Listed records:
-- ==== Sys2Proof/Machine/Contexts.lean ====
section
/-! DEFINITION. IDENTIFY, and how a context is attached and detached (R188, R225, R240, R241, R288, R295, R297, R298, R365,
R391). -/

namespace Sys2Proof.Machine

/-- The entries of the carve granules of a grant, as the contexts that now hold them make them (R365). -/
def State.setGrants (s : State) (off len : Nat) : State :=
  (List.range (len / granuleBytes)).foldl (fun s j =>
    let o := off + j * granuleBytes
    let g := carvePa o
    let holders := s.ctxs.filter (fun c => c.2.valid && decide (c.2.hdmOff ≤ o) && decide (o < c.2.hdmOff + c.2.hdmBytes))
    let e : BitVec 32 := match holders with
      | [c] => BitVec.ofNat 32 (0x4000 + c.1)
      | _ => 0x5000
    { s with own := mapSet (s.ownDefault g) s.own g (e ||| (s.entryOf g &&& 0x40_0000)) }) s

/-! ### IDENTIFY (R295) -/

/-- The identity record. What firmware keeps of HBM for itself is an open value (log entry 4). -/
def State.identity (s : State) (f : Nat) : Bytes :=
  let digest (i : Option Image) : Bytes := sliceBytes ((i.map (·.digest)).getD []) 0 48
  let bs := natLe 0x1F5C 2 ++ natLe (if f = 0 then 0xA240 else 0xA241) 2 ++ [1] ++
    natLe (b2n s.boot.deterministic + 2 * b2n s.srv.main.isSome + 4 * b2n s.srv.draft.isSome) 1 ++
    natLe s.coresUp.length 2 ++ natLe s.boot.fwVersion.toNat 8 ++ natLe s.hbmServes 8 ++ natLe (s.hbmServes - (s.hbmTaken + Config.unstated 295 0)) 8 ++
    natLe s.coh.carveBytes 8 ++ digest s.srv.main ++ digest s.srv.draft ++ natLe f 1
  sliceBytes bs 0 4096

/-- IDENTIFY (R295): the record is written by CXL.io at a function address. -/
def execIdentify (f : FnId) (r : RingId) (q : PktSeq) (s : State) : Res :=
  s.packet f r q 0x01 (fun _ => true) (fun p s =>
    let va := p.field 16 8
    if !s.sends f then s
    else
      match s.resolve (pktW f r q) none 0 f noPasid va false true with
      | (.wait, s) => s
      | (.failed, s) => s.finish f r q stFaulted []
      | (.io, s) => s.finishWith f r q stDone [] [(2, noPasid * 2 ^ 64 + va, s.identity f)] false
      | (.ok hpa, s) => s.finishWith f r q stDone [] [(1, (s.hostTgt hpa).key, s.identity f)] false)

/-! ### ATTACH_CONTEXT (R297) -/

/-- A partition that contexts may have and none has. -/
def State.partFree (s : State) (p : Nat) : Bool :=
  decide (1 ≤ p) && decide (p < 64) && s.ctxs.all (fun c => !c.2.valid || decide (c.2.part ≠ p))

/-- Class-0 and class-1 RATE of a quadrant (R190). -/
def State.rateSum (s : State) (h : Nat) : Nat :=
  ((s.regulators.filter (fun r => r.1 / 64 = h && decide (r.2.cls ≠ 2))).map (fun r => r.2.rate.toNat)).sum

/-- The status that refuses an ATTACH_CONTEXT, if one does, up to its resources (R297). -/
def State.attachRefused (s : State) (f : Nat) (p : Pkt) : Option Nat :=
  let fl := p.byte 20
  let join := p.field 64 4
  let j := s.ctx (bits join 11 0)
  let joins := bit (p.byte 21) 0
  let same := s.ctxs.filter (fun c => c.2.valid && decide (c.2.func = f) && decide (c.2.pasid = p.field 16 4))
  if (f ≠ 0 ∧ (bit fl 4 ∨ bit fl 5)) ∨ (bit fl 5 ∧ ¬ bit fl 4) then some stDenied
  else if joins ∧ ¬ (j.valid ∧ j.func = f ∧ mapGet 0 s.ctxGens (bits join 11 0) = bits join 31 12) then some stDenied
  else if same.any (fun c => !c.2.draining) then some stDenied
  else if !same.isEmpty || (joins && j.draining) then some stBusy
  else none

/-- The granules of the images in service that an arena of so many bytes maps below ARENA_RO_BYTES (R225, R297): those of the main
image, then those of the draft image. An arena with no room for them and a granule of its own maps none (DESIGN CHOICE, log entry 116). -/
def State.roGranules (s : State) (bytes : Nat) : List Nat :=
  let gs := [s.srv.main, s.srv.draft].flatMap (fun i => (i.map (·.granules)).getD [])
  if gs.length < bytes / granuleBytes then gs else []

/-- The translation entry, keys, regulators and arena of a new context (R225, R190, R391, R188). -/
def State.attach (s : State) (f : Nat) (p : Pkt) (tag part : Nat) (gs : List Nat) : State :=
  let fl := p.byte 20
  let newPart := !bit (p.byte 21) 0
  let d := if newPart then s.draw else (0, s)
  let s := d.2
  let s := if newPart then { s with sec := { s.sec with partKeys := mapPut s.sec.partKeys part d.1 } } else s
  let reg : Regulator := { Regulator.reset with
    rate := BitVec.ofNat 16 (p.field 58 2), burst := BitVec.ofNat 16 (p.field 60 2),
    cls := BitVec.ofNat 2 (p.byte 62) }
  let s := if newPart then
      { s with regulators := (List.range 4).foldl (fun m h => mapSet Regulator.reset m (64 * h + part) reg) s.regulators }
    else s
  let bytes := p.field 24 8
  let ro := s.roGranules bytes
  let c : Ctx := { Ctx.none with
    valid := true, hostEn := bit fl 0, sv57 := bit fl 1, hdmWr := bit fl 2, merge := bit fl 3, privileged := bit fl 4,
    faultRec := bit fl 5, func := f, pasid := p.field 16 4,
    arena := (ro ++ gs).zipIdx.foldl (fun m a => mapSet 0 m a.2 a.1) [], arenaBytes := bytes, arenaRoBytes := ro.length * granuleBytes,
    hdmOff := p.field 32 8, hdmBytes := p.field 40 8, recRing := p.field 48 8, recSlots := p.field 56 2, part := part,
    seed := d.1 }
  let gen := mapGet 0 s.ctxGens tag % 0xF_FFFF + 1
  let s := { s.setCtx tag c with ctxGens := mapPut s.ctxGens tag gen }
  let s := gs.foldl (fun s g => s.handOver g (BitVec.ofNat 32 (0x1000 + tag + part * 2 ^ 16))) s
  s.setGrants c.hdmOff c.hdmBytes

/-- ATTACH_CONTEXT (R297): refused with the first status that holds, or attached at the tag, partition and granules that
firmware chose. A choice that is taken gives way to the lowest free one. HBM that the KV pool reserves is not free (R253). -/
def execAttachContext (f : FnId) (r : RingId) (q : PktSeq) (tag : BitVec 12) (part : Fin 64) (granules : List Nat) (s : State) : Res :=
  s.packet f r q 0x02 (fun _ => true) (fun p s =>
    match s.attachRefused f p with
    | some st => s.finish f r q st []
    | none =>
      let join := bit (p.byte 21) 0
      let bytes := p.field 24 8
      let t := if !(s.ctx tag.toNat).valid then some tag.toNat else (List.range 4096).find? (fun t => !(s.ctx t).valid)
      let pt := if join then some (s.ctx (bits (p.field 64 4) 11 0)).part
        else if s.partFree part then some part.val else (List.range 64).find? s.partFree
      let rate := if join || decide (p.byte 62 = 2) then 0 else p.field 58 2
      let own := bytes / granuleBytes - (s.roGranules bytes).length
      if (s.ctx tag.toNat).draining then s.finish f r q stBusy []
      else if s.hbmServes < s.hbmTaken + own * granuleBytes then s.finish f r q stNoResource []
      else
      match t, pt, s.takeGranules granules own with
      | some t, some pt, some gs =>
        if (List.range 4).any (fun h => decide (49152 < s.rateSum h + rate) && decide (rate ≠ 0)) then s.finish f r q stNoResource []
        else
          let s := s.attach f p t pt gs
          s.finish f r q stDone (natLe (t + mapGet 0 s.ctxGens t * 2 ^ 12) 4 ++ natLe pt 1)
      | _, _, _ => s.finish f r q stNoResource [])

/-! ### DETACH_CONTEXT (R240, R298) -/

/-- Every ring pair of a function with its index. -/
def State.ringsOf (s : State) (f : Nat) : List (Nat × Ring) :=
  (s.rings.filter (fun x => x.1 / 64 = f)).map (fun x => (x.1 % 64, x.2))

/-- The packets of a context whose final completion is not produced: (ring, packet). -/
def State.ctxPkts (s : State) (tag : Nat) : List (Nat × Pkt) :=
  let c := s.ctx tag
  (s.ringsOf c.func).flatMap (fun x =>
    (x.2.pkts.filter (fun p => decide (p.phase ≠ .done) && decide (3 ≤ p.opcode) && decide (p.ctx = tag))).map (fun p => (x.1, p)))

/-- One command more of a draining context ends ABORTED (R298). -/
def State.countAborted (s : State) (tag : Nat) : State := s.setCtx tag { s.ctx tag with aborted := (s.ctx tag).aborted + 1 }

/-- Steps 1 and 2 of R240: the context drains; its commands end ABORTED, its programs stop, and its sequences close at the next
boundary. Commands that run to completion as R282 says go on. -/
def State.startDetach (s : State) (tag : Nat) (by_ : Option (Nat × Nat × BitVec 16)) : State :=
  let c := s.ctx tag
  let s := s.setCtx tag { c with draining := true, detachBy := by_, aborted := 0, closed := 0 }
  let s := (s.ctxPkts tag).foldl (fun s x =>
    if by_ = some (c.func, x.1, x.2.seq) ∨ (runsOn x.2.opcode ∧ x.2.phase = .running) then s
    else if (s.genOf c.func x.1 x.2.seq).isSome then s
    else
      match s.progOf c.func x.1 x.2.seq with
      | some g => (s.countAborted tag).cancelProg g
      | none => (s.countAborted tag).finish c.func x.1 x.2.seq stAborted []) s
  s.boundary

/-- Steps 4 and 5 of R240: translations, granules, keys and, with the last context of a partition, its key and regulators. -/
def State.teardown (s : State) (tag : Nat) : State :=
  let c := s.ctx tag
  let s := s.dropXlt c.func (some c.pasid)
  let mine (fn pasid : Nat) : Bool := decide (fn = c.func) && decide (pasid = c.pasid)
  let s := { s with xlt := { s.xlt with waits := s.xlt.waits.filter (fun w => !mine w.fn w.pasid),
                                        reqs := s.xlt.reqs.filter (fun r => !mine r.fn r.pasid) } }
  let s := s.setCtx tag Ctx.none
  let s := c.ownArena.foldl (fun s a => s.handOver a.2 0) (s.dropKvGranules tag)
  let s := s.setGrants c.hdmOff c.hdmBytes
  let s := { s with sec := { s.sec with sessions := s.sec.sessions.filter (fun k => k.2.ctx ≠ tag),
                                        imageKeys := s.sec.imageKeys.filter (fun k => k.2.ctx ≠ tag) },
                    mir := { s.mir with binds := mapDel s.mir.binds tag } }
  if s.partFree c.part then
    { s with sec := { s.sec with partKeys := mapDel s.sec.partKeys c.part },
             regulators := (List.range 4).foldl (fun m h => mapDel m (64 * h + c.part)) s.regulators }
  else s

/-- No store of the context waits in a store buffer, and no write of its tiles for a silent target (R139, R203, R240). -/
def State.writesDone (s : State) (tag : Nat) : Bool :=
  s.cores.all (fun c => c.2.sb.all (fun e => e.fw || e.tag ≠ tag) &&
    c.2.deadWrites.all (fun w => w.tag.all (fun t => decide (t.1 ≠ tag))))

/-- Nothing of the context is left to wait for (R240): no command but the detach itself, no program, no sequence, no write, no page
request and no translation request. -/
def State.detachReady (s : State) (tag : Nat) : Bool :=
  let c := s.ctx tag
  (s.ctxPkts tag).all (fun x => decide (c.detachBy = some (c.func, x.1, x.2.seq))) &&
    s.srv.programs.all (fun p => p.ctx ≠ tag) && s.srv.seqs.all (fun x => x.2.ctx ≠ tag) && s.writesDone tag &&
    s.xlt.reqs.all (fun r => !(decide (r.fn = c.func) && decide (r.pasid = c.pasid))) &&
    s.xlt.ats.all (fun a => !(decide (a.fn = c.func) && decide (a.pasid = c.pasid)))

/-- DETACH_CONTEXT (R298, R240 steps 1 and 2). -/
def execDetachContext (f : FnId) (r : RingId) (q : PktSeq) (s : State) : Res :=
  s.packet f r q 0x03 (fun _ => true) (fun p s =>
    if (s.ctx p.ctx).draining then s else s.startDetach p.ctx (some (f.val, r.val, q)))

/-- DETACH_COMPLETE (R240 steps 3 to 6, R298): once nothing of the context is left. -/
def execDetachComplete (tag : BitVec 12) (s : State) : Res :=
  let t := tag.toNat
  let c := s.ctx t
  if !c.valid || !c.draining || !s.detachReady t then .next s
  else
    let s := s.teardown t
    match c.detachBy with
    | some (f, r, q) => .next (s.finish f r q stDone (res4 c.aborted ++ res4 c.closed))
    | none => .next s

end Sys2Proof.Machine
end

What this task involves: From the records above, reproduce exactly the lines from the one with "if s.partFree c.part then" to the one with "def State.writesDone (s", both included, and no others.

Written response:
  if s.partFree c.part then
    { s with sec := { s.sec with partKeys := mapDel s.sec.partKeys c.part },
             regulators := (List.range 4).foldl (fun m h => mapDel m (64 * h + c.part)) s.regulators }
  else s

/-- No store of the context waits in a store buffer, and no write of its tiles for a silent target (R139, R203, R240). -/
def State.writesDone (s : State) (tag : Nat) : Bool :=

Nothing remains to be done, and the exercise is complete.